Device agents scripts for provisioning and running tests on Snappy devices

Supported Devices

BeagleBone Black

To use snappy-device-agent with a BeagleBone, you will need to first replace the image on emmc with a customized one. The installer image can be downloaded from:

http://people.canonical.com/~plars/snappy/

Next, create a config file to give it some hints about your environment. The config file for BeagleBone needs to have the address (host or ip) of you test system once it boots, a list of commands to force it to boot the master (emmc) image, a list of commands to force it to boot the test (snappy) image, and a list of commands to force a hard poweroff/poweron.

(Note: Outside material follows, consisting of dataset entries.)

-- ==== Sys2Proof/Laws/GrowsKeys.lean ====
section
/-!
SUPPORT. What is kept by keys, health, scrubbing, settings, OTP, the ledger and reports: one lemma for each function that changes the state. The relation is that of Laws/Grows.lean.
-/
namespace Sys2Proof.Machine

open Sys2Proof

set_option Elab.async false

/-! ### Keys -/

theorem dropShadows_grows {W : Store → Bool} {s0 x : State} {a0} (h : Grows W s0 x) :
    Grows W s0 (dropShadows a0 x) := by
  unfold dropShadows
  try dsimp only
  repeat' first
    | with_reducible assumption
    | with_reducible refine Grows.ite ?_ ?_
    | intro _
    | fail_if_no_progress with_reducible refine Grows.upd ?_ rfl rfl rfl rfl rfl rfl rfl rfl rfl rfl

theorem endSession_grows {W : Store → Bool} {s0 x : State} {a0} {a1} (h : Grows W s0 x) (wjobs : W .jobs = true := by assumption) :
    Grows W s0 (endSession a0 a1 x) := by
  unfold endSession
  try dsimp only
  repeat' first
    | with_reducible assumption
    | with_reducible refine dropShadows_grows ?_
    | with_reducible refine updPort_grows ?_
    | with_reducible refine Grows.ite ?_ ?_
    | intro _
    | fail_if_no_progress with_reducible refine Grows.upd ?_ rfl rfl rfl rfl rfl rfl rfl rfl rfl (by simp only [Kept, mask, cond_true,
          wjobs])
    | split

theorem endSlotSessions_grows {W : Store → Bool} {s0 x : State} {a0} (h : Grows W s0 x) (wjobs : W .jobs = true := by assumption) :
    Grows W s0 (endSlotSessions a0 x) := by
  unfold endSlotSessions
  try dsimp only
  repeat' first
    | with_reducible assumption
    | with_reducible refine endSession_grows ?_
    | with_reducible refine Grows.ite ?_ ?_
    | with_reducible refine Grows.foldl ?_ ?_
    | with_reducible refine Grows.foldl_fst ?_ ?_
    | with_reducible refine Grows.foldl_snd ?_ ?_
    | intro _
    | fail_if_no_progress with_reducible refine Grows.upd ?_ rfl rfl rfl rfl rfl rfl rfl rfl rfl rfl
    | split

theorem beginLock_grows {W : Store → Bool} {s0 x : State} (h : Grows W s0 x) (wtamper : W .tamper = true := by assumption)
    (wjobs : W .jobs = true := by assumption) :
    Grows W s0 (beginLock x) := by
  unfold beginLock
  try dsimp only
  repeat' first
    | with_reducible assumption
    | with_reducible refine endSession_grows ?_
    | with_reducible refine Grows.ite ?_ ?_
    | with_reducible refine Grows.foldl ?_ ?_
    | with_reducible refine Grows.foldl_fst ?_ ?_
    | with_reducible refine Grows.foldl_snd ?_ ?_
    | intro _
    | fail_if_no_progress with_reducible refine Grows.upd ?_ rfl rfl rfl rfl rfl rfl rfl rfl rfl (by simp only [Kept, mask, cond_true,
          wtamper, wjobs])

theorem setCtr_grows {W : Store → Bool} {s0 x : State} {a0} {a1} (h : Grows W s0 x) (wctrs : W .counters = true := by assumption) :
    Grows W s0 (setCtr a0 a1 x) := by
  unfold setCtr
  refine h.keep id id (Nat.le_refl _) (fun n => ?_) (fun _ => RowLe.refl _) id id id id (by first | rfl | simp [Kept, mask, *])
  rw [lookup_assocPut]
  split
  · next e => subst e; exact ⟨by simp only [Option.getD_some]; omega, Nat.le_refl _⟩
  · exact CtrLe.refl _

theorem ceilRecorded_grows {W : Store → Bool} {s0 x : State} {a0} {a1} (h : Grows W s0 x) (wctrs : W .counters = true := by assumption) :
    Grows W s0 (ceilRecorded a0 a1 x) := by
  unfold ceilRecorded
  refine h.keep id id (Nat.le_refl _) (fun n => ?_) (fun _ => RowLe.refl _) id id id id (by first | rfl | simp [Kept, mask, *])
  rw [lookup_assocPut]
  split
  · next e => subst e; exact ⟨Nat.min_le_left _ _, Nat.le_max_left _ _⟩
  · exact CtrLe.refl _

theorem advance_grows {W : Store → Bool} {s0 x : State} {a0} {a1} {a2} {a3} {a4} (h4 : ∀ b0, Grows W s0 b0 → Grows W s0 (a4 b0))
    (h : Grows W s0 x) (wctrs : W .counters = true := by assumption) (wrecords : W .records = true := by assumption)
    (whalls : W .halls = true := by assumption) (wsys : W .sys = true := by assumption) (wgallery : W .gallery = true := by assumption) :
    Grows W s0 (advance a0 a1 a2 a3 a4 x) := by
  unfold advance
  try dsimp only
  repeat' first
    | with_reducible assumption
    | with_reducible refine setCtr_grows ?_
    | with_reducible refine sysPut_grows ?_
    | with_reducible refine occupy_grows ?_
    | with_reducible refine h4 _ ?_
    | with_reducible refine Grows.ite ?_ ?_

theorem execAuthShow_grows {W : Store → Bool} {s0 x : State} {a0} (h : Grows W s0 x) (werrq : W .errq = true := by assumption) :
    GrowsO W s0 (execAuthShow a0 x) := by
  unfold execAuthShow
  try dsimp only
  repeat' first
    | with_reducible assumption
    | with_reducible refine verb_grows ?_ ?_ ?_
    | with_reducible refine ok_grows ?_
    | with_reducible exact GrowsOpt.none
    | with_reducible refine GrowsOpt.some ?_
    | with_reducible refine Grows.ite ?_ ?_
    | with_reducible refine GrowsO.next ?_
    | intro _

theorem execAuthChallenge_grows {W : Store → Bool} {s0 x : State} {a0} {a1} (h : Grows W s0 x) (werrq : W .errq = true := by assumption) :
    GrowsO W s0 (execAuthChallenge a0 a1 x) := by
  unfold execAuthChallenge
  try dsimp only
  repeat' first
    | with_reducible assumption
    | with_reducible refine verb_grows ?_ ?_ ?_
    | with_reducible refine ok_grows ?_
    | with_reducible refine draw64_grows ?_
    | with_reducible refine updPort_grows ?_
    | with_reducible exact GrowsOpt.none
    | with_reducible refine GrowsOpt.some ?_
    | with_reducible refine Grows.ite ?_ ?_
    | with_reducible refine GrowsO.next ?_
    | intro _

theorem consume_grows {W : Store → Bool} {s0 x : State} {a0} (h : Grows W s0 x) :
    Grows W s0 (consume a0 x) := by
  unfold consume
  try dsimp only
  repeat' first
    | with_reducible assumption
    | with_reducible refine updPort_grows ?_

theorem refuseAuth_grows {W : Store → Bool} {s0 x : State} {a0} {a1} (h : Grows W s0 x) (werrq : W .errq = true := by assumption) :
    Grows W s0 (refuseAuth a0 a1 x) := by
  unfold refuseAuth
  try dsimp only
  repeat' first
    | with_reducible assumption
    | with_reducible refine refuse_grows ?_
    | with_reducible refine updPort_grows ?_
    | with_reducible refine Grows.ite ?_ ?_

If you have a very simple setup, these command scripts could be as simple as a script to run over ssh. In a production environment, it could be calling a REST API to trigger a relay and force these things. Different devices can even use different config files. The config file gives you the flexibility to define what works for this particular device.

Example:

device_ip: 192.168.1.147
select_master_script:
    - ssh pi@192.168.1.136 bin/setboot master
select_test_script:
    - ssh pi@192.168.1.136 bin/setboot test
reboot_script:
    - ssh pi@192.168.1.136 bin/hardreset

Raspberry Pi 2

Using the provisioning kit with Raspberry Pi 2 is similar to the Beaglebone. The rpi2 will need to have a USB stick inserted for the test image, and the SD card should boot the raspberry pi image from:

http://people.canonical.com/~plars/snappy/

The snappy-device-agent script should just be called with the rpi2 subcommand instead of bbb.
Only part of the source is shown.